Imperative transformations go way beyond who’s in elective office. Routinely, economic power boils down to political power; the structures of corporate domination and undemocratic governance are enmeshed in the same overall system. Out of necessity, a wide range of progressive movements now challenge how institutions are structured to perpetuate elite power and mass disempowerment.
“Power, properly understood, is the ability to achieve purpose,” Dr. King wrote. “It is the strength required to bring about social, political or economic changes. In this sense power is not only desirable but necessary in order to implement the demands of love and justice.”

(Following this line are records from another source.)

/-- The shelf block of place `i` lies on this gallery. -/
def shelfGal (i : Nat) : Fin 8 := Fin.ofNat 8 (if i % 2 = 0 then i / 2 else i / 2 + 4)

/-- A chamber can give a shelf block: it is present and not suspect, and its table has an entry for the block's erase (R159, R163). -/
def State.shelfFits (s : State) (c : Fin 128) : Bool :=
  s.map.present.contains c && !s.suspect c &&
    (s.pickBlock c none).any fun k => wptErase ((s.gals.get (galOf c)).table (chIn c)) (k % 65536)

/-- A chamber for a shelf block: on the place's gallery, else on any, without a shelf block already (log entry 22). -/
def State.shelfChamber (s : State) (i : Nat) (used : List Nat) : Option (Fin 128) :=
  let free (c : Fin 128) : Bool := s.shelfFits c && !(used.any fun k => chOfBlk k == c)
  match s.richest ((chambersOf (shelfGal i)).filter free) with
  | some c => some c
  | none =>
    match s.richest ((fins 128).filter free) with
    | some c => some c
    | none => s.richest ((fins 128).filter s.shelfFits)

/-- A block becomes a shelf block: erased where it is not, open, pSLC, use 5, with its write-pointer entry.  One that replaces another stands
at the page its place has come to, which firmware loads with GAL_WPT_LOAD (R172; log entry 22). -/
def State.openShelf (s : State) (k page : Nat) : State :=
  let c := chOfBlk k
  let s1 : State := if (s.blk k).st = .erased then s else s.erasedOk k
  let s2 : State := s1.setBlk k fun x => { x with st := .opened, use := .journal, pslc := true, next := page }
  s2.gal (galOf c) fun x =>
    let t := wptErased (x.table (chIn c)) (k % 65536)
    x.setTable (chIn c) (if page = 0 then t
      else wptPut (fun e => e.st != .free && e.block == k % 65536) { block := k % 65536, next := page, st := .openPslc } t)

/-- Choose and open `n` shelf blocks, from place `i` on. -/
def State.shelfBlocks (s : State) : Nat → Nat → List Nat → List Nat × State
  | 0, _, used => (used, s)
  | n + 1, i, used =>
    match (s.shelfChamber i used).bind fun c => s.pickBlock c none with
    | none => (used, s)
    | some k => (s.openShelf k 0).shelfBlocks n (i + 1) (used ++ [k])

/-! ## Anchors (R369) -/

/-- The owner of each device unit: namespaces 0 to 7, or 255 for a free unit. -/
def State.unitTable (s : State) : List Nat :=
  (List.range (s.userBytes / 2 ^ 30)).map fun u =>
    match (fins 8).find? fun i => match s.map.ns.get i with | some r => r.units.contains u | none => false with
    | some i => i.val
    | none => 0xFF

/-- Program an anchor record with the namespace table. -/
def State.anchorAdd (s : State) : State :=
  let seq := ((s.bst.anchors.getLast?).map (·.seq)).getD 0 + 1
  let head := [0x5A, 0x41, 0x4E, 0x31] ++ leBytes 4 seq ++ leBytes 6 s.map.nextSeq ++ [16, 0] ++
    ((List.range 16).flatMap fun i => leBytes 4 ((s.map.shelf[i]?.map s.devBlock).getD 0)) ++
    ((s.map.floors.toList).flatMap fun f => leBytes 6 f) ++ List.replicate 28 0
  let body := head ++ leBytes 4 (crc32c head) ++ s.unitTable
  let a : Anchor := { seq, counter := s.map.nextSeq, shelf := s.map.shelf, floors := s.map.floors.toList
                      units := s.unitTable.map fun u => if h : u < 8 then some ⟨u, h⟩ else none }
  { s with bst := { s.bst.hAdd 1 body with anchors := (s.bst.anchors ++ [a]).reverse.take 2 |>.reverse } }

Attitudes, assumptions and understanding largely determine the potential for desperately needed changes in governance — from city halls and state legislatures to Congress and the White House. What’s at stake is far more than who wins elections; actual democracy requires gaining accountability from the winners when they’re in office.
“Speaking truth to power” doesn’t do much unless people can consolidate power to serve the interests of the many instead of the privileged few. Exercised from the bottom up, power has the potential to make democracy real.
Right now, ending GOP rule is necessary — and also insufficient. Being “better than Republicans” is a low bar that most Democratic candidates clear with ease. But quests for social justice, human rights, environmental protection, civil liberties and peace will require high standards that only grassroots power can achieve.